-- ==== Sys2Proof/Machine/TrailMapImage.lean ====
section
/-! DEFINITION. The Trail Map image: its layout, the thirteen checks of Table 2.7 in their order, the fields whose change needs a
drained facet (Table 2.8), and reading an image into a TrailMap (Trail Map: the Structure Image). Each check answers the fault
offset it reports, or none. -/

namespace Sys2Proof.Machine

/-- A used directory entry (Table 2.2), with the offset of the entry itself. -/
structure DirEntry where
  at_ : Nat
  type : Nat
  version : Nat
  offset : Nat
  size : Nat
  reserved : Nat

/-- Entry i of the directory at 0x20 (R49). -/
def dirEntry (img : List Byte) (i : Nat) : DirEntry :=
  let a := 0x20 + 16 * i
  ⟨a, le img a 2, le img (a + 2) 2, le img (a + 4) 4, le img (a + 8) 4, le img (a + 12) 4⟩

/-- The used directory entries in order. -/
def dirEntries (img : List Byte) : List DirEntry := (List.range (le img 6 2)).map (dirEntry img)

/-- The header's length field. -/
def tmLength (img : List Byte) : Nat := le img 8 4

/-- Is a section type defined by Table 2.3? -/
def typeKnown (t : Nat) : Bool := 1 ≤ t && t ≤ 10

/-- The exact size of a section of Table 2.3, given its count byte. -/
def sectionSize (t count : Nat) : Nat :=
  match t with
  | 1 => 4 + 64 * count
  | 2 => 148
  | 3 => 512
  | 4 => 4
  | 5 => 16
  | 6 => 32
  | 7 => 512
  | 8 => 528
  | 9 => 24
  | 10 => 4 + 8 * count
  | _ => 0

/-- The offset of the section of a type, if the image holds it. -/
def sectionAt (img : List Byte) (t : Nat) : Option Nat :=
  ((dirEntries img).find? (fun e => e.type == t)).map (·.offset)

/-- The offset of a required section (0 where it is absent, which check 8 has refused). -/
def secOff (img : List Byte) (t : Nat) : Nat := (sectionAt img t).getD 0

/-- Check 2 to 4 of Table 2.7: magic, format version, length (Table 2.1). Answers (code, fault offset). -/
def headerCheck (img : List Byte) : Option (Nat × Nat) :=
  let len := tmLength img
  if le img 0 4 ≠ 0x504D5447 then some (2, 0)
  else if le img 4 2 ≠ 1 then some (3, 4)
  else if len % 16 ≠ 0 || len < 0x160 || 0x100000 < len then some (4, 8)
  else none

/-- The key that signer_key_id names, if it is accepted for Trail Maps (R66, R480, R481). -/
def signerKey (vendor : List Byte) (keys : List OwnerKey) (id : Nat) : Option (List Byte) :=
  if id = 0 then some vendor
  else if 8 < id then none
  else
    let k := nth {} keys (id - 1)
    if bit k.rights 0 then k.key else none

/-- Checks 5 and 6: signer and signature (R52, R66). -/
def signCheck (vendor : List Byte) (keys : List OwnerKey) (img : List Byte) : Option (Nat × Nat) :=
  match signerKey vendor keys (le img 0x18 4) with
  | none => some (5, 0x18)
  | some k =>
    let len := tmLength img
    if verifySig k (img.take (len - 64)) (slice img (len - 64) 64) then none else some (6, len - 64)

/-- Check 7: the generation against the floor and the generation in effect (R67). -/
def generationCheck (fromHost : Bool) (inEffect floor : Nat) (img : List Byte) : Option (Nat × Nat) :=
  let g := le img 0x10 8
  if fromHost then (if inEffect < g && floor < g then none else some (7, 0x10))
  else if floor ≤ g then none else some (7, 0x10)

/-- A fault within one directory entry (R508). -/
def entryFault (img : List Byte) (e : DirEntry) : Option Nat :=
  let len := tmLength img
  if !typeKnown e.type then some e.at_
  else if e.version ≠ 1 then some (e.at_ + 2)
  else if e.offset % 16 ≠ 0 || e.offset < 0x120 then some (e.at_ + 4)
  else if e.size ≠ sectionSize e.type (byteAt img e.offset) || len - 64 < e.offset + e.size then some (e.at_ + 8)
  else if e.reserved ≠ 0 then some (e.at_ + 12)
  else none

/-- The types that appear twice, at the type field of each later entry (R508). -/
def dupTypes : List DirEntry → List Nat → List Nat
  | [], _ => []
  | e :: r, seen => if seen.contains e.type then e.at_ :: dupTypes r seen else dupTypes r (e.type :: seen)

/-- The overlaps of a section with those of later entries, at the field R508 names. -/
def overlapsWith (e : DirEntry) (l : List DirEntry) : List Nat :=
  (l.filter (fun d => e.offset < d.offset + d.size && d.offset < e.offset + e.size)).map (fun d =>
    if d.offset < e.offset then e.at_ + 4 else d.at_ + 4)

/-- All overlaps among entries. -/
def overlaps : List DirEntry → List Nat
  | [] => []
  | e :: r => overlapsWith e r ++ overlaps r

/-- A required section type is missing (Table 2.3). -/
def typeMissing (es : List DirEntry) : Bool := [1, 2, 3, 4, 5, 7, 8, 9, 10].any (fun t => !es.any (fun e => e.type == t))

/-- Check 8: the directory (R49, R50, R508). Of the conditions that involve two or more entries, R508 gives no order: by R71 the one with the least
fault offset is reported, so a missing type, at 0x06, comes before a duplicate and an overlap (DEDUCED, log entry 111). -/
def directoryCheck (img : List Byte) : Option Nat :=
  let n := le img 6 2
  if n = 0 || 16 < n then some 6
  else
    let es := dirEntries img
    match es.findSome? (entryFault img) with
    | some o => some o
    | none => minNat ((if typeMissing es then [6] else []) ++ (dupTypes es [] ++ overlaps es))
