/-- A write of a whole 64 B granule by its channel (R276, R288, R289); poisoned data stores the poison pattern. -/
def Dev.hbmWrite (d : Dev) (ch loc : Nat) (tag : Option CryptTag) (b : List Byte) (p : Bool) : Dev :=
  let k := hbmKey ch (loc / 64 * 64)
  if (d.mchan ch).state = .ready then
    let d := if p then d.count (baseMc ch + 0x58) 1 else d
    let d := if (d.mchan ch).lost.isSome then d.setMchan ch { d.mchan ch with written := NatSet.ins (d.mchan ch).written (loc / 64) } else d
    { d with mem := { d.mem with
        hbm := Memory.writeN d.mem.hbm k (padTo 64 b)
        poison := if p then NatSet.ins d.mem.poison (k / 64) else NatSet.del d.mem.poison (k / 64)
        bad := NatSet.del d.mem.bad (k / 64)
        tags := Sparse.set none d.mem.tags (k / 64) tag } }
  else d.count (baseMc ch + 0x5C) 1

/-! ### Lines -/

/-- The set of a channel-local granule (R281). -/
def setOf (q : Nat) : Nat := (q ^^^ (q >>> 12)) % 4096
/-- The key of a way of a set of a slice. -/
def lineKey (s set way : Nat) : Nat := s * 65536 + set * 16 + way
def Dev.line (d : Dev) (k : Nat) : Line := Sparse.get {} d.mem.lines k
def Dev.setLine (d : Dev) (k : Nat) (l : Line) : Dev := { d with mem := { d.mem with lines := Sparse.set {} d.mem.lines k l } }

/-- The key of the valid line that holds a granule, if one does. -/
def Dev.findLine (d : Dev) (ch loc : Nat) : Option Nat :=
  let q := loc / 256
  let s := sliceOf ch
  ((List.range 16).map (lineKey s (setOf q))).find? (fun k =>
    let l := d.line k
    l.state ≠ .invalid && (l.ch == ch && l.gran == q))

/-- The tag under which sector i of a line lies in HBM. -/
def lineTag (c : Ctl) (l : Line) (i : Nat) : Option CryptTag :=
  c.cryptTag l.facet (c.unplace l.ch (l.gran * 256 + 64 * i)) l.prot

/-- The dirty sectors of a line written back (R284); they become clean. -/
def Dev.writeBack (c : Ctl) (d : Dev) (k : Nat) : Dev :=
  let l := d.line k
  let dirty := (List.range 4).filter (fun i => (nth {} l.sectors i).dirty)
  if dirty.isEmpty then d
  else
    let d := dirty.foldl (fun d i =>
      let s := nth {} l.sectors i
      (d.hbmWrite l.ch (l.gran * 256 + 64 * i) (lineTag c l i) s.data s.poison).count (baseMs (sliceOf l.ch) + 0x58) 1) d
    (if (d.mchan l.ch).state = .ready then d.count (baseMc l.ch + 0x4C) 1 else d).setLine k { l with sectors := l.sectors.map (fun s => { s with dirty := false }) }

/-- A line invalidated, its dirty sectors written back first. -/
def Dev.dropLine (c : Ctl) (d : Dev) (k : Nat) : Dev := (Dev.writeBack c d k).setLine k {}

/-- The next visit of a flush or unkeep of facet f to a set of slice s (R285): dirty sectors written back and the facet's lines invalidated, or its KEEP
lines turned into LAST. -/
def Dev.visitSet (c : Ctl) (d : Dev) (s f : Nat) (unkeep : Bool) (set : Nat) : Dev :=
  let ks := ((List.range 16).map (lineKey s set)).filter (fun k => (d.line k).state ≠ .invalid && (d.line k).facet == f)
  let d := if unkeep then ks.foldl (fun d k => if (d.line k).state = .keep then d.setLine k { d.line k with state := .last } else d) d
    else ks.foldl (Dev.dropLine c) d
  { d with mem := { d.mem with visited := NatSet.ins d.mem.visited (((s * 16 + f) * 2 + flagNat unkeep) * 4096 + set) } }

/-- The flushes and unkeeps in progress in a slice, as (facet, unkeep). -/
def Dev.flushing (d : Dev) (s : Nat) : List (Nat × Bool) :=
  (bitsOf 16 (d.reg (baseMs s + 4))).map (fun f => (f, false)) ++ (bitsOf 16 (d.reg (baseMs s + 8))).map (fun f => (f, true))

/-- Before an access to a set each flush in progress may have visited it: when, the spec leaves to the slice, so a free value says (R285, log entry 117). -/
def Dev.visits (c : Ctl) (d : Dev) (s set : Nat) : Dev :=
  if d.reg (baseMs s + 4) = 0 && d.reg (baseMs s + 8) = 0 then d
  else (d.flushing s).foldl (fun d x =>
    if NatSet.has d.mem.visited (((s * 16 + x.1) * 2 + flagNat x.2) * 4096 + set) then d
    else
      let (d, v) := d.free
      if bit v.toNat 0 then Dev.visitSet c d s x.1 x.2 set else d) d

/-- The least recently used way among those given. -/
def Dev.lruOf (d : Dev) : List Nat → Option Nat
  | [] => none
  | k :: r => match Dev.lruOf d r with
    | none => some k
    | some j => if (d.line k).used ≤ (d.line j).used then some k else some j

/-- The ways of facet f in a set of a slice (R61). -/
def Ctl.waysOf (c : Ctl) (s f : Nat) : List Nat := bitsOf 16 (nth 0 c.tm.ways (16 * s + f))

/-- The victim of an allocation (R283). -/
def Dev.victim (c : Ctl) (d : Dev) (s set f : Nat) (keep : Bool) : Option Nat :=
  let ks := (c.waysOf s f).map (lineKey s set)
  match ks.find? (fun k => (d.line k).state = .invalid) with
  | some k => some k
  | none => match d.lruOf (ks.filter (fun k => (d.line k).state = .last)) with
    | some k => some k
    | none => if keep then d.lruOf ks else none

/-- The stamp of this use. -/
def Dev.tick (d : Dev) : Dev := { d with mem := { d.mem with clock := d.mem.clock + 1 } }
• • • • •
AIM OF THE TASK: Write down again, exactly as given, only the lines above that fall from the line with "let g := le img 0x10 8" to the line with "poison pattern. -/", inclusive.

RESULT BELOW:
  let g := le img 0x10 8
  if fromHost then (if inEffect < g && floor < g then none else some (7, 0x10))
  else if floor ≤ g then none else some (7, 0x10)

/-- A fault within one directory entry (R508). -/
def entryFault (img : List Byte) (e : DirEntry) : Option Nat :=
  let len := tmLength img
  if !typeKnown e.type then some e.at_
  else if e.version ≠ 1 then some (e.at_ + 2)
  else if e.offset % 16 ≠ 0 || e.offset < 0x120 then some (e.at_ + 4)
  else if e.size ≠ sectionSize e.type (byteAt img e.offset) || len - 64 < e.offset + e.size then some (e.at_ + 8)
  else if e.reserved ≠ 0 then some (e.at_ + 12)
  else none

/-- The types that appear twice, at the type field of each later entry (R508). -/
def dupTypes : List DirEntry → List Nat → List Nat
  | [], _ => []
  | e :: r, seen => if seen.contains e.type then e.at_ :: dupTypes r seen else dupTypes r (e.type :: seen)

/-- The overlaps of a section with those of later entries, at the field R508 names. -/
def overlapsWith (e : DirEntry) (l : List DirEntry) : List Nat :=
  (l.filter (fun d => e.offset < d.offset + d.size && d.offset < e.offset + e.size)).map (fun d =>
    if d.offset < e.offset then e.at_ + 4 else d.at_ + 4)

/-- All overlaps among entries. -/
def overlaps : List DirEntry → List Nat
  | [] => []
  | e :: r => overlapsWith e r ++ overlaps r

/-- A required section type is missing (Table 2.3). -/
def typeMissing (es : List DirEntry) : Bool := [1, 2, 3, 4, 5, 7, 8, 9, 10].any (fun t => !es.any (fun e => e.type == t))

/-- Check 8: the directory (R49, R50, R508). Of the conditions that involve two or more entries, R508 gives no order: by R71 the one with the least
fault offset is reported, so a missing type, at 0x06, comes before a duplicate and an overlap (DEDUCED, log entry 111). -/
def directoryCheck (img : List Byte) : Option Nat :=
  let n := le img 6 2
  if n = 0 || 16 < n then some 6
  else
    let es := dirEntries img
    match es.findSome? (entryFault img) with
    | some o => some o
    | none => minNat ((if typeMissing es then [6] else []) ++ (dupTypes es [] ++ overlaps es))
/-- A write of a whole 64 B granule by its channel (R276, R288, R289); poisoned data stores the poison pattern. -/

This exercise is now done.